Я вынул письма из кармана и протянул ей. Глядя в огонь, я услышал шорох бумаги — она разворачивала письмо. Наступило долгое молчание. Затем она спросила:

— Только эти два?

— Только эти два, — ответил я.

— И до них, как вы говорите, ничего — с Пасхи или Масленицы?

— Ничего.

Наверное, она перечитывала письма еще и еще раз, наизусть запоминая каждое слово, как когда-то я.

Наконец она вернула их мне.

— Как же вы меня ненавидели… — медленно проговорила она.

Я вздрогнул и поднял глаза. Мы смотрели друг на друга, и мне казалось, что теперь она знает все мои фантазии, все сны, что перед ней одно за другим проходят лица женщин, порожденных моим воображением за эти долгие месяцы.

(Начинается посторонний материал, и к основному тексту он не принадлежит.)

/-- A frame being transmitted (R166, R168). Its length field and CRC are computed from it. -/
structure LineFrame where
  dest : Byte
  src : Byte
  hops : Byte
  kind : Byte
  tag : Byte
  body : LineBody
  deriving DecidableEq, Repr

/-- The receiver's phases (R157). -/
inductive Phase where
  | seeking | sync | bytes
  deriving DecidableEq, Repr

/-- The receiver's phase with what it has measured and read (R157, R158). Spans and times are in eighths of a nominal bit
time (log 8). -/
inductive RxPhase where
  | seeking
  /-- The time since the rising edge that ended the break, and the falling edges since. -/
  | sync (elapsed falls : Nat)
  /-- The span of seven sync bits, the bytes read, the time since the edge the byte is timed from, the half bits of
  the byte that lie behind that edge (2 for the first byte, whose start bit follows the last sync bit without an edge),
  and the bits of the byte sampled so far. -/
  | byte (span : Nat) (read : List Byte) (elapsed ahead : Nat) (bits : List Bool)
  /-- Between bytes: the span, the bytes read, and the time since the end of the last stop bit began to be timed. -/
  | gap (span : Nat) (read : List Byte) (elapsed ahead : Nat)
  deriving DecidableEq, Repr

/-- The receiver: the level it last saw, and the length of the low period that level belongs to (R157: a break is
recognised in every phase by the whole low period). -/
structure Rx where
  level : Bool
  low : Nat
  phase : RxPhase
  deriving DecidableEq, Repr

/-- The ring's state: receiver and error counter, the three collections, claimed places, run count, and the
frame on the line, absent while Port B's line is free (R169). -/
structure Ring where
  rx : Rx
  errors : Nat
  forward : List Frame
  priority : List PriorityFrame
  ordinary : List OrdinaryFrame
  claimed : Nat
  runCount : Nat
  line : Option LineFrame
  deriving DecidableEq, Repr

/-- The straps as sampled (R156). -/
structure Straps where
  addr : Byte
  supaddr : Byte
  rate : Fin 4
  deriving DecidableEq, Repr

/-- The stages of a RESTART, in order: the sequencer, the measurement, protection and accounting units, the truck table
with the admission unit, the ring transmitter, the management unit, and the reply (R178). -/
inductive RestartStage where
  | sequencer | measurement | protection | accounting | table | ring | management | reply
  deriving DecidableEq, Repr

/-- An accepted RESTART that is being carried out: the tag of the request, the stage that comes next, and the two items
of the reply as far as the stages past have given them (R178, R179). -/
structure Restarting where
  tag : Byte
  next : RestartStage
  takenOff : List Sec
  removed : Nat
  deriving DecidableEq, Repr

/-- The management unit's notice list and power-up flag (R184), and the RESTART under way, absent while none is
(R179). -/
structure Mgmt where
  notices : List Notice
  powerUp : Bool
  restart : Option Restarting
  deriving DecidableEq, Repr

end Sys2Proof.Machine
end

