-- ==== Sys2Proof/Machine/Management.lean ====
section
/-! DEFINITION. The requests that the sequencer, measurement and accounting units and the management unit itself carry
out: section control (R30, R91 to R106), captures and results (R47 to R54), CLEAR_BACKUP (R90), READ_SECTION_STATE
(R175), GET_STATUS (R177), CLEAR_POWER_UP (R176), NEXT_EVENT (R182) and RESTART (R178). -/

namespace Sys2Proof.Machine

open Sys2Proof Host

/-- A request's conditions in order, each with the refusal of its failing (R30, R92, R104): the first that fails. -/
def firstRefusal : List (Bool × Status) → Option Status
  | [] => none
  | (true, _) :: cs => firstRefusal cs
  | (false, st) :: _ => some st

/-- A request judged by conditions and then carried out. -/
def guarded (cs : List (Bool × Status)) (act : State → State) (s : State) : State × Answer :=
  match firstRefusal cs with
  | some st => (s, refuse st)
  | none => (act s, ok .empty)

def State.seqIn (s : State) (k : Sec) (st : SecState) : Bool := (s.sec k).seq.state == st

/-! ## Section control -/

/-- The conditions of ENERGIZE (R92). -/
def energizeConditions (k : Sec) (s : State) : List (Bool × Status) :=
  [((s.active k).isSome, .noParams), (s.isEnabled k, .badState), (s.seqIn k .off, .badState),
   ((s.sec k).meas.cal.isNone, .badState), ((s.sec k).meas.offsetValid, .notCalibrated),
   (s.chip.estopClosed, .estopOpen), ((s.sec k).seq.lastFeedback == .opened, .badState)]

/-- ENERGIZE's effect: attempts 0, and TESTING (R92). -/
def beginLineTest (k : Sec) (s : State) : State :=
  enterTesting k (s.modSeq k fun q => { q with attempts := 0, reclosePending := false, heatRequired := false })

/-- ENERGIZE (R92). -/
def execEnergize (r : Req) (s : State) : Outcome State Fault Refusal :=
  .next (serve (.energize r) 0x51 r
    (onSection r.payload fun k s => guarded (energizeConditions k s) (beginLineTest k) s) s)

/-- DEENERGIZE (R102). -/
def execDeenergize (r : Req) (s : State) : Outcome State Fault Refusal :=
  .next (serve (.deenergize r) 0x52 r
    (onSection r.payload fun k s => guarded [(!s.seqIn k .maint, .badState)] (takeOff k) s) s)

/-- RESET_LOCKOUT's effect (R101). -/
def leaveLockout (k : Sec) (s : State) : State :=
  notifyState k .off .plain .byNotice (s.modSeq k fun q => { q with state := .off, attempts := 0 })

/-- RESET_LOCKOUT (R101). -/
def execResetLockout (r : Req) (s : State) : Outcome State Fault Refusal :=
  .next (serve (.resetLockout r) 0x53 r
    (onSection r.payload fun k s => guarded [(s.seqIn k .lockout, .badState)] (leaveLockout k) s) s)

/-- The conditions of CALIBRATE (R30). -/
def calibrateConditions (k : Sec) (s : State) : List (Bool × Status) :=
  [((s.active k).isSome, .noParams), (s.isEnabled k, .badState), (s.seqIn k .off, .badState),
   ((s.sec k).meas.cal.isNone, .badState),
   ((s.sec k).seq.expectation == .opened && (s.sec k).seq.lastFeedback == .opened, .badState)]

/-- CALIBRATE (R30). -/
def execCalibrate (r : Req) (s : State) : Outcome State Fault Refusal :=
  .next (serve (.calibrate r) 0x54 r
    (onSection r.payload fun k s => guarded (calibrateConditions k s)
      (fun s => s.modMeas k fun m => { m with cal := some { sum := 0, count := 0 } }) s) s)

/-- The conditions of MAINT_ENTER (R104). -/
def maintEnterConditions (k : Sec) (s : State) : List (Bool × Status) :=
  [((s.active k).isSome, .noParams), (s.isEnabled k, .badState), (s.seqIn k .off, .badState),
   ((s.sec k).meas.cal.isNone, .badState), ((s.sec k).seq.lastFeedback == .opened, .badState)]

/-- MAINT_ENTER's effect (R104). -/
def enterMaint (k : Sec) (s : State) : State :=
  notifyState k .maint .plain .byNotice (s.modSeq k fun q => { q with state := .maint })

/-- MAINT_ENTER (R104). -/
def execMaintEnter (r : Req) (s : State) : Outcome State Fault Refusal :=
  .next (serve (.maintEnter r) 0x55 r
    (onSection r.payload fun k s => guarded (maintEnterConditions k s) (enterMaint k) s) s)

/-- MAINT_BREAKER's payload with the position byte of one of its two rows; any other position byte is BAD_REQUEST
(R91, R186, log 26). -/
def onPosition (payload : List Byte) (pos : Byte) (body : Sec → State → State × Answer) (s : State) :
    State × Answer :=
  match payload with
  | [b, p] => if p = pos then onSection [b] body s else (s, refuse .badRequest)
  | _ => (s, refuse .badRequest)

/-- MAINT_BREAKER with position close (R105). -/
def execMaintBreakerClose (r : Req) (s : State) : Outcome State Fault Refusal :=
  .next (serve (.maintBreakerClose r) 0x56 r
    (onPosition r.payload 1 fun k s =>
      guarded [(s.seqIn k .maint, .badState), (s.chip.estopClosed, .estopOpen)] (commandClose k) s) s)

/-- MAINT_BREAKER with position open (R105). -/
def execMaintBreakerOpen (r : Req) (s : State) : Outcome State Fault Refusal :=
  .next (serve (.maintBreakerOpen r) 0x56 r
    (onPosition r.payload 0 fun k s => guarded [(s.seqIn k .maint, .badState)] (commandOpen k) s) s)

/-- MAINT_TEST (R106). -/
def execMaintTest (r : Req) (s : State) : Outcome State Fault Refusal :=
  .next (serve (.maintTest r) 0x57 r
    (onSection r.payload fun k s => guarded
      [(s.seqIn k .maint, .badState), (s.chip.estopClosed, .estopOpen),
       ((s.sec k).seq.expectation == .opened, .badState)] (commandTest k) s) s)

/-- MAINT_EXIT's effect (R106). -/
def leaveMaint (k : Sec) (s : State) : State :=
  notifyState k .off .plain .byNotice
    (commandOpen k (s.modSeq k fun q => { q with state := .off, lastOff := some .maintExit }))

/-- MAINT_EXIT (R106). -/
def execMaintExit (r : Req) (s : State) : Outcome State Fault Refusal :=
  .next (serve (.maintExit r) 0x58 r
    (onSection r.payload fun k s => guarded [(s.seqIn k .maint, .badState)] (leaveMaint k) s) s)

/-! ## CLEAR_BACKUP -/

/-- An enabled section's last feedback is closed (R90). -/
def State.closedSomewhere (s : State) : Bool := s.enabledSecs.any fun k => (s.sec k).seq.lastFeedback == .closed

/-- CLEAR_BACKUP (R90). -/
def execClearBackup (r : Req) (s : State) : Outcome State Fault Refusal :=
  .next (serve (.clearBackup r) 0x43 r
    (onEmpty r.payload fun s => guarded [(!s.closedSomewhere, .badState)]
      (fun s => { s with chip := { s.chip with backupTrip := false } }) s) s)

/-! ## Captures -/

/-- The stages of an accepted capture before its reply (R48, R49): edge flags read and cleared, the copies, the ring
error counter (cleared by CAPTURE_CLEAR only), activation. They are one event of the model (DESIGN CHOICE, log 36). -/
def capture (kind : CaptureKind) (s : State) : State × Answer :=
  let s1 := { s with chip := { s.chip with fellSeen := false, roseSeen := false } }
  let s2 := captureAll kind s.chip.fellSeen s.chip.roseSeen s1
  let s3 := if kind = .clear then { s2 with ring := { s2.ring with errors := 0 } } else s2
  ((activateAll s3).1, ok (.capture kind s2.ring.errors (activateAll s3).2))

/-- A capture request: an addressed one is served, and a broadcast one is carried out with no reply when
broadcast_capture is yes and the payload has the request's length (R50, R171). -/
def serveCapture (c : Instr) (kindByte : Byte) (kind : CaptureKind) (r : Req) (s : State) : State :=
  if r.broadcast then
    let s0 := takeRequest c s
    if s0.ramp.broadcastCapture && r.payload.isEmpty then (capture kind s0).1 else s0
  else serve c kindByte r (onEmpty r.payload (capture kind)) s

/-- CAPTURE_CLEAR (R48). -/
def execCaptureClear (r : Req) (s : State) : Outcome State Fault Refusal :=
  .next (serveCapture (.captureClear r) 0x4E .clear r s)

/-- CAPTURE_KEEP (R49). -/
def execCaptureKeep (r : Req) (s : State) : Outcome State Fault Refusal :=
  .next (serveCapture (.captureKeep r) 0x4F .keep r s)

/-! ## Results -/

/-- The replies of READ_RESULTS ALL from position `pos` on (R54, R190). -/
def resultSet (s : State) (size : Nat) : Nat → List Sec → List Answer
  | _, [] => []
  | pos, k :: ks => ok (.results pos size k (s.sec k).acc.result) :: resultSet s size (pos + 1) ks

/-- The answers to READ_RESULTS with the selector ALL: one for each enabled section, or one with no record (R54). -/
def allResults (s : State) : List Answer :=
  if s.enabledSecs = [] then [ok .noResults] else resultSet s s.enabledSecs.length 1 s.enabledSecs

/-- The answers to READ_RESULTS by its selector (R53, R54). -/
def resultAnswers (p : List Byte) (s : State) : List Answer :=
  match p with
  | [b] =>
    if b = 255 then allResults s
    else match secOf b.toNat with
      | none => [refuse .badSection]
      | some k => [ok (.results 1 1 k (s.sec k).acc.result)]
  | _ => [refuse .badRequest]

/-- READ_RESULTS takes as many places as it has replies (R54, R172). -/
def serveResults (c : Instr) (r : Req) (s : State) : State :=
  let s0 := takeRequest c s
  if r.broadcast then s0
  else answerAll 0x50 r (resultAnswers r.payload s0).length (fun s => (s, resultAnswers r.payload s)) s0

/-- READ_RESULTS with a section selector (R53). -/
def execReadResults (r : Req) (s : State) : Outcome State Fault Refusal := .next (serveResults (.readResults r) r s)

/-- READ_RESULTS with the selector ALL (R54). -/
def execReadResultsAll (r : Req) (s : State) : Outcome State Fault Refusal :=
  .next (serveResults (.readResultsAll r) r s)

/-! ## READ_SECTION_STATE -/

/-- The measurement unit's part (R34). -/
def measPart (s : State) (k : Sec) : MeasPart :=
  let m := (s.sec k).meas
  { lastSeq := m.lastSeq, offset := m.offset, offsetValid := m.offsetValid, calCount := m.cal.map (·.count),
    iAvg := iAvgOf m.currents, vAvg := vAvgOf m.voltages, badRun := m.badRun, watchdogRunning := m.watchdog.isSome }

/-- The accounting unit's part (R55). -/
def accPart (s : State) (k : Sec) : AccPart :=
  let a := (s.sec k).acc
  { heat := a.heat, derate := a.derate, thresholds := (s.active k).map fun p => (derateSetAt p, derateClearAt p),
    books := a.books }

/-- The admission unit's part (R155). -/
def admPart (s : State) (k : Sec) : AdmPart :=
  let a := (s.sec k).adm
  { bEff := a.bEff, reserved := s.reserved k, allowance := s.allowance k, stall := a.stall,
    holders := a.holders.length, lowering := (s.holdersIn k .lowering).length, entries := a.queue.length,
    handovers := (a.queue.filter fun e => e.kind = .handover).length, head := a.queue.head? }

/-- The five replies, in the order of R175. The protection unit's part is its whole state, the last sample included
(R57, R80; DESIGN CHOICE, log 34), and the five are read in one event (DESIGN CHOICE, log 36). -/
def sectionStateAnswers (s : State) (k : Sec) : List Answer :=
  [ok (.seqPart 1 5 k (s.sec k).seq), ok (.measPart 2 5 k (measPart s k)), ok (.accPart 3 5 k (accPart s k)),
   ok (.protPart 4 5 k (s.sec k).prot), ok (.admPart 5 5 k (admPart s k))]

/-- READ_SECTION_STATE: five replies and an emptied trip record (R80, R175); one reply for a refusal (R172). -/
def serveSectionState (r : Req) (s : State) : State :=
  let s0 := takeRequest (.readSectionState r) s
  if r.broadcast then s0
  else match r.payload with
    | [b] =>
      match secOf b.toNat with
      | none => answerAll 0x48 r 1 (fun s => (s, [refuse .badSection])) s0
      | some k => answerAll 0x48 r 5
          (fun s => (s.modProt k fun p => { p with record := none }, sectionStateAnswers s k)) s0
    | _ => answerAll 0x48 r 1 (fun s => (s, [refuse .badRequest])) s0

/-- READ_SECTION_STATE (R175). -/
def execReadSectionState (r : Req) (s : State) : Outcome State Fault Refusal := .next (serveSectionState r s)

/-! ## The management unit's own requests -/

/-- One section's summary (R177). -/
def sectionSummary (s : State) (k : Sec) : SectionSummary :=
  { activePresent := (s.active k).isSome, enabled := s.isEnabled k,
    pendingDiffers := decide ((s.sec k).copies.pending ≠ s.active k), state := (s.sec k).seq.state,
    lastFeedback := (s.sec k).seq.lastFeedback }

/-- The data of a GET_STATUS reply (R177), read in one event (DESIGN CHOICE, log 36). -/
def statusData (s : State) : StatusData :=
  { powerUp := s.mgmt.powerUp, notices := s.mgmt.notices.length, addr := s.straps.addr, supaddr := s.straps.supaddr,
    rate := s.straps.rate, ringErrors := s.ring.errors, estopClosed := s.chip.estopClosed, fellSeen := s.chip.fellSeen,
    roseSeen := s.chip.roseSeen, backupTrip := s.chip.backupTrip, sections := allSecs.map (sectionSummary s),
    trucks := s.table.trucks.length, generation := s.table.generation, fleet := s.table.fleet.length }

/-- GET_STATUS (R177). -/
def execGetStatus (r : Req) (s : State) : Outcome State Fault Refusal :=
  .next (serve (.getStatus r) 0x40 r (onEmpty r.payload (reads fun s => ok (.status (statusData s)))) s)

/-- CLEAR_POWER_UP (R176). -/
def execClearPowerUp (r : Req) (s : State) : Outcome State Fault Refusal :=
  .next (serve (.clearPowerUp r) 0x41 r
    (onEmpty r.payload fun s => ({ s with mgmt := { s.mgmt with powerUp := false } }, ok .empty)) s)

/-- NEXT_EVENT's effect: the first notice, if any, is removed and returned with the number that remain (R182). -/
def nextEventBody (s : State) : State × Answer :=
  ({ s with mgmt := { s.mgmt with notices := s.mgmt.notices.tail } },
   ok (.event s.mgmt.notices.head? s.mgmt.notices.tail.length))

/-- NEXT_EVENT (R182). -/
def execNextEvent (r : Req) (s : State) : Outcome State Fault Refusal :=
  .next (serve (.nextEvent r) 0x5B r (onEmpty r.payload nextEventBody) s)

/-! ## RESTART -/

/-- RESTART accepted: with its reply place claimed, its stages follow (R178, R179); with a payload it is refused. -/
def startRestart (r : Req) (s : State) : State :=
  let s0 := takeRequest (.restart r) s
  if r.broadcast then s0
  else match claim 1 s0 with
    | none => s0
    | some s1 =>
      if r.payload = [] then s1.withRestart (some { tag := r.tag, next := .sequencer, takenOff := [], removed := 0 })
      else placeReplies 0x42 r [refuse .badRequest] s1

/-- RESTART (R178). -/
def execRestart (r : Req) (s : State) : Outcome State Fault Refusal := .next (startRestart r s)

end Sys2Proof.Machine
end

Отрицать было бесполезно, возражать — нелепо. Барьеры рухнули. Меня охватило странное чувство, будто я сижу на стуле совершенно голый.

— Да, — сказал я.

Стоило мне произнести это, как я испытал облегчение. Возможно, подумал я, католик на исповеди испытывает то же самое. Вот оно, очищение. Бремя снято. А вместо него — пустота.

— Почему вы пригласили меня? — спросила она.

— Чтобы предъявить вам обвинения, — ответил я.

— Обвинения — в чем?

— Точно не знаю. Возможно, в том, что вы разбили его сердце, а это равносильно убийству, не так ли?

— И потом?

— Так далеко я не загадывал. Больше всего на свете я хотел заставить вас страдать. Смотреть, видеть, как вы страдаете. А потом, полагаю, отпустить вас.

— Как великодушно… Более великодушно, чем я заслуживаю. Однако вы добились успеха. Смотрите же — пока не насытитесь!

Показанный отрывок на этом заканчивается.